-- ==== Sys2Proof/Machine/Drive.lean ====
section
/-! DEFINITION. How an instruction runs over the threads of its skein: guards, the uniform bit, rows 5 to 8 of 03 R79,
results in flight, and what becomes of each thread (02 R37 to R43, 03 R65 to R80, 04 R95, R96). -/

namespace Sys2Proof.Machine

/-- What an instruction names before it acts: source operands, operands that it names and reads only by what the sources hold
(09 R244), destination operands with width and number, whether a
thread may not execute it at its privilege (03 R79 row 5), what it reads of P and LINK, whether every thread reads the
leader's operands, the issue cycles of a thread (02 R37), the views under which it is ILLEGAL_FIELD for a thread (row
8), and whether its operands raise neither STALL_SHORT nor ECC_POISON (09 R238). -/
structure Op where
  reads : Views → List Rd := fun _ => []
  names : Views → List (RegOp × Nat × Nat) := fun _ => []
  more : List Nat → List Rd := fun _ => []
  dsts : Views → List (RegOp × Nat × Nat) := fun _ => []
  denied : Thread → Bool := fun _ => false
  readsPred : Bool := false
  readsLink : Bool := false
  lead : Bool := false
  cost : Nat := 1
  illegal : Views → Bool := fun _ => false
  quiet : Bool := false

/-- One thread that executes the instruction: its lane, its place among the active threads, its issue cycle and the
values of its sources. -/
structure LaneIn where
  lane : Nat
  cyc : Nat
  vals : List Nat
  pred : BitVec 8
  link : Word
  deriving DecidableEq, Repr

/-- Source i of a thread. -/
def LaneIn.val (x : LaneIn) (i : Nat) : Nat := x.vals.getD i 0

/-- What the checks of rows 5 to 8 (register parity) leave: the threads present, those active, those that go on, the
faults, and parity errors found now. -/
structure Gathered where
  present : List Nat
  active : List Nat
  go : List LaneIn
  faults : List (Nat × Trap)
  parity : List (Nat × Nat)
  deriving DecidableEq, Repr

/-- The first operand of a list that breaks 03 R70, as its byte address: the choice among several is the model's (log
entry 9). -/
def firstBad (vs : Views) (alloc : Nat) (ops : List (RegOp × Nat × Nat)) : Option Nat :=
  (ops.find? fun o => !regOk vs alloc o.1 o.2.1 o.2.2).map fun o => regAddr vs o.1

/-- Whether a thread reads a result still in flight at its issue cycle (03 R66): pieces of register space, predicates,
the link register. -/
def shortRead (ts : Lanes) (pieces : List (Nat × Nat × Nat)) (t : Nat) (p l : Bool) : Bool :=
  (pieces.any fun q => (laneOf ts q.1).st != .exited && (laneOf ts q.1).pend.any fun d => d.touches q.2.1 q.2.2) ||
  (p && (laneOf ts t).pend.any Pend.onPred) || (l && (laneOf ts t).pend.any Pend.onLink)

/-- The issue cycles of the active threads: each takes `cost` cycles after the one before it; one issue under the
uniform bit (02 R37, R38). Guards are read at a thread's own cycle. -/
def activeLanes (c : Ctl) (cost : Nat) (ts : Lanes) : List Nat → Nat → List (Nat × Nat)
  | [], _ => []
  | t :: r, cyc =>
    if guardHolds c ((laneOf ts t).at cyc).pred then
      (t, cyc) :: activeLanes c cost ts r (if c.uni then cyc else cyc + cost)
    else activeLanes c cost ts r cyc

/-- The checks of one active thread: rows 6 and 7 of 03 R79, then register parity (log entry 10). `own` is the thread
whose sources are read. Of several operands out of range the destination counts first, then the sources (log entry 9). -/
def checkLane (op : Op) (c : Ctl) (alloc : Nat) (sb : Bool) (slot : Nat) (threads : Lanes) (t own cyc : Nat) :
    Except Trap LaneIn × List (Nat × Nat) :=
  let ts := threads.map fun th => th.at cyc
  let vs := (laneOf ts own).views
  let base := op.reads vs
  let rds := base ++ op.more (base.map fun r => r.value ts own)
  let pieces := rds.flatMap fun r => r.pieces ts own
  match firstBad (laneOf ts t).views alloc (op.dsts (laneOf ts t).views), firstBad vs alloc (base.flatMap Rd.ops ++ op.names vs) with
  | some a, _ => (.error { cause := .regRange, addr := word a }, [])
  | none, some a => (.error { cause := .regRange, addr := word a }, [])
  | none, none =>
    let me := if c.uni then own else t
    if !op.quiet && sb && (shortRead ts pieces me op.readsPred op.readsLink ||
        (c.guarded && (laneOf ts t).pend.any Pend.onPred)) then
      (.error { cause := .stallShort }, [])
    else
      let found := (pieces.flatMap fun p => badWords ts p)
      let fresh := found.filter fun q => (laneOf ts q.1).perr.contains q.2
      match if op.quiet then [] else found with
      | q :: _ => (.error { cause := .eccPoison, addr := regWindow slot q.1 (4 * q.2) }, fresh)
      | [] =>
        if op.illegal (laneOf ts t).views then (.error { cause := .illegalField }, fresh)
        else (.ok { lane := t, cyc := cyc, vals := rds.map fun r => r.value ts own,
                     pred := (laneOf ts me).pred, link := (laneOf ts me).link }, fresh)

/-- The threads of a skein at the fetched word, checked (03 R79 rows 5 to 8). -/
def gather (op : Op) (c : Ctl) (k : Skein) (slot cycle : Nat) (present : List Nat) : Gathered :=
  let denied := present.filter fun t => op.denied (laneOf k.threads t)
  let here := dropAll denied present
  let act := activeLanes c op.cost k.threads here cycle
  let leader := (act.map (·.1)).headD 0
  let res := act.map fun p =>
    (p.1, checkLane op c k.alloc (k.dbgctl.getLsbD 0) slot k.threads p.1 (if c.uni || op.lead then leader else p.1) p.2)
  { present := present
    active := act.map (·.1)
    go := res.filterMap fun r => match r.2.1 with
      | .ok x => some x
      | .error _ => none
    faults := (denied.map fun t => (t, { cause := .priv })) ++ res.filterMap fun r => match r.2.1 with
      | .ok _ => none
      | .error e => some (r.1, e)
    parity := (res.flatMap fun r => r.2.2).dedup }

/-- Whether the scoreboard holds an operand of the instruction for a thread present, in its own registers or in those
of the thread that the source modifier reads (02 R40, 03 R66, R73). -/
def heldBack (op : Op) (k : Skein) (present : List Nat) : Bool :=
  present.any fun t =>
    let th := laneOf k.threads t
    ((((op.reads th.views).flatMap Rd.ops) ++ op.names th.views ++ op.dsts th.views).any fun o =>
      th.owes (regAddr th.views o.1) (o.2.1 * o.2.2)) ||
    ((op.reads th.views).flatMap fun r => r.pieces k.threads t).any fun p =>
      (laneOf k.threads p.1).owes p.2.1 p.2.2

/-- Parity errors found now: the words are marked bad and counted once each (07 R204, R205). -/
def State.markParity (s : State) (core slot ctx : Nat) (found : List (Nat × Nat)) : State :=
  found.foldl (fun s q => (s.modThread core slot q.1 fun th =>
    { th with bad := addTo q.2 th.bad, perr := dropFrom q.2 th.perr }).count ctx 0 1) s

/-- A result of a thread: a destination register with its width, or a change of P. -/
inductive Wr where
  | reg (r : RegOp) (w v : Nat)
  | push (b : Bool)
  | pop (n : Nat)
  | setPred (p : BitVec 8)
  deriving DecidableEq, Repr

/-- A fixed-latency result put in flight: it lands L cycles after the thread's issue cycle (03 R66). -/
def Thread.pendWr (th : Thread) (due : Nat) : Wr → Thread
  | .reg r w v => th.pendReg due (regAddr th.views r) (toBytes w v)
  | .push b => th.pendPred due (.push b)
  | .pop n => th.pendPred due (.pop n)
  | .setPred p => th.pendPred due (.setPred p)

/-- A result written now. -/
def Thread.putWr (th : Thread) : Wr → Thread
  | .reg r w v => th.putReg (regAddr th.views r) (toBytes w v)
  | .push b => th.pushNow b
  | .pop n => { th.pushNow false with pred := (th.pushNow false).pred >>> (n + 1) }
  | .setPred p => th.putPred p

-- THE ORDER OF A SKEIN'S ACCESSES

/-- Instructions that stand in their skein's store queue while they wait: the entries after them wait (08 R209). -/
def inQueue : Instr → Bool
  | .st _ _ => true
  | .atom _ _ _ => true
  | .red _ _ _ => true
  | .ctadd _ => true
  | .bara _ => true
  | .put _ => true
  | .putm _ => true
  | .spz _ => true
  | .spabs _ => true
  | .imst _ => true
  | _ => false

/-- Atomics: later loads of the skein wait for them (08 R209). -/
def isAtomic : Instr → Bool
  | .atom _ _ _ => true
  | .red _ _ _ => true
  | .ctadd _ => true
  | .bara _ => true
  | _ => false

/-- Instructions that place an engine command after the skein's earlier stores (08 R211). -/
def placesCommand : Instr → Bool
  | .cpy _ => true
  | .cpyq _ => true
  | .stamp _ => true
  | .board _ => true
  | .tload _ => true
  | .tloadr _ => true
  | .tstore _ => true
  | .tstorer _ => true
  | _ => false

/-- Puts. -/
def isPut : Instr → Bool
  | .put _ => true
  | .putm _ => true
  | _ => false

/-- Instructions that wait for room in the Shuttle queue, which takes a skein's commands in order (09 R244, 18 R443). -/
def waitsRoom : Instr → Bool
  | .cpy _ => true
  | .stamp _ => true
  | _ => false

/-- Signatures of a matrix command: a skein's are given in order (10 R282). -/
def signs : Instr → Bool
  | .tmma _ => true
  | .tmmasp _ => true
  | _ => false

/-- Loads, and what reads as they do. -/
def isLoad : Instr → Bool
  | .ld _ _ => true
  | .ldg _ _ => true
  | .wait _ => true
  | .barw _ => true
  | .ddupqFp _ => true
  | .ddupqSt _ => true
  | _ => false

/-- Instructions that are a release when they issue (05 R137, R140, 08 R214, R218, 11 R298, 14 R351 to R358, 15
R382, 17 R435, R436). -/
def isRelease : Instr → Bool
  | .fence x => !x.ctl.flag
  | .atom _ _ x => x.ctl.flag
  | .bara x => x.ctl.flag
  | .fencei _ => true
  | .bar _ => true
  | .emit _ => true
  | .nclose _ => true
  | .dlaunch _ => true
  | .qpush _ => true
  | .tblw _ => true
  | .tblinv _ => true
  | .swr x => decide (0x200 ≤ x.num.toNat)
  | .carve _ => true
  | _ => false

/-- Waits that hold an instruction's own access back. -/
def WaitFor.blocks : WaitFor → Bool
  | .presence => true
  | .link => true
  | .shuttleRoom => true
  | .tileRoom => true
  | _ => false

/-- Whether a thread of the skein waits at such an instruction, earlier in the order of accesses than q. -/
def Skein.waitsBefore (k : Skein) (q : Nat) (f : Instr → Bool) : Bool :=
  k.threads.any fun th => match th.st with
    | .waiting w => w.what.blocks && decide (w.seq < q) && f w.instr
    | _ => false

/-- Whether a queue entry cannot perform yet: an earlier access of the skein waits; for a release, an earlier engine command's
issue too (08 R209, R214). -/
def Skein.stuck (k : Skein) (e : SqEntry) : Bool :=
  k.waitsBefore e.seq fun i => inQueue i || (e.rel && placesCommand i)

/-- Whether an access at place q of the skein's order has to wait for earlier ones that wait: a load for atomics; an atomic
or a put for what stands in the queue; an engine command for stores, and for room after those that wait for it; a release for
all of them (08 R209, R211, R214). -/
def Skein.mustWait (k : Skein) (q : Nat) (i : Instr) : Bool :=
  let queued (f : SqEntry → Bool) : Bool := k.sq.any fun e => decide (e.seq < q) && f e && k.stuck e
  let plain (e : SqEntry) : Bool := match e.act with
    | .store _ _ _ _ => true
    | .fence => true
    | _ => false
  (isRelease i && (k.waitsBefore q (fun j => inQueue j || placesCommand j) || queued fun _ => true)) ||
  (isLoad i && (k.waitsBefore q isAtomic || queued fun e => !plain e)) ||
  ((isAtomic i || isPut i) && (k.waitsBefore q inQueue || queued fun _ => true)) ||
  (placesCommand i && queued fun _ => true) || (waitsRoom i && k.waitsBefore q waitsRoom) || (signs i && k.waitsBefore q signs)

☆ ☆ ☆ ☆

THE PROBLEM: Show, from the listing above, every line holding the word "flatMap".

REPLY:
  let pieces := rds.flatMap fun r => r.pieces ts own
  match firstBad (laneOf ts t).views alloc (op.dsts (laneOf ts t).views), firstBad vs alloc (base.flatMap Rd.ops ++ op.names vs) with
      let found := (pieces.flatMap fun p => badWords ts p)
    parity := (res.flatMap fun r => r.2.2).dedup }
    ((((op.reads th.views).flatMap Rd.ops) ++ op.names th.views ++ op.dsts th.views).any fun o =>
    ((op.reads th.views).flatMap fun r => r.pieces k.threads t).any fun p =>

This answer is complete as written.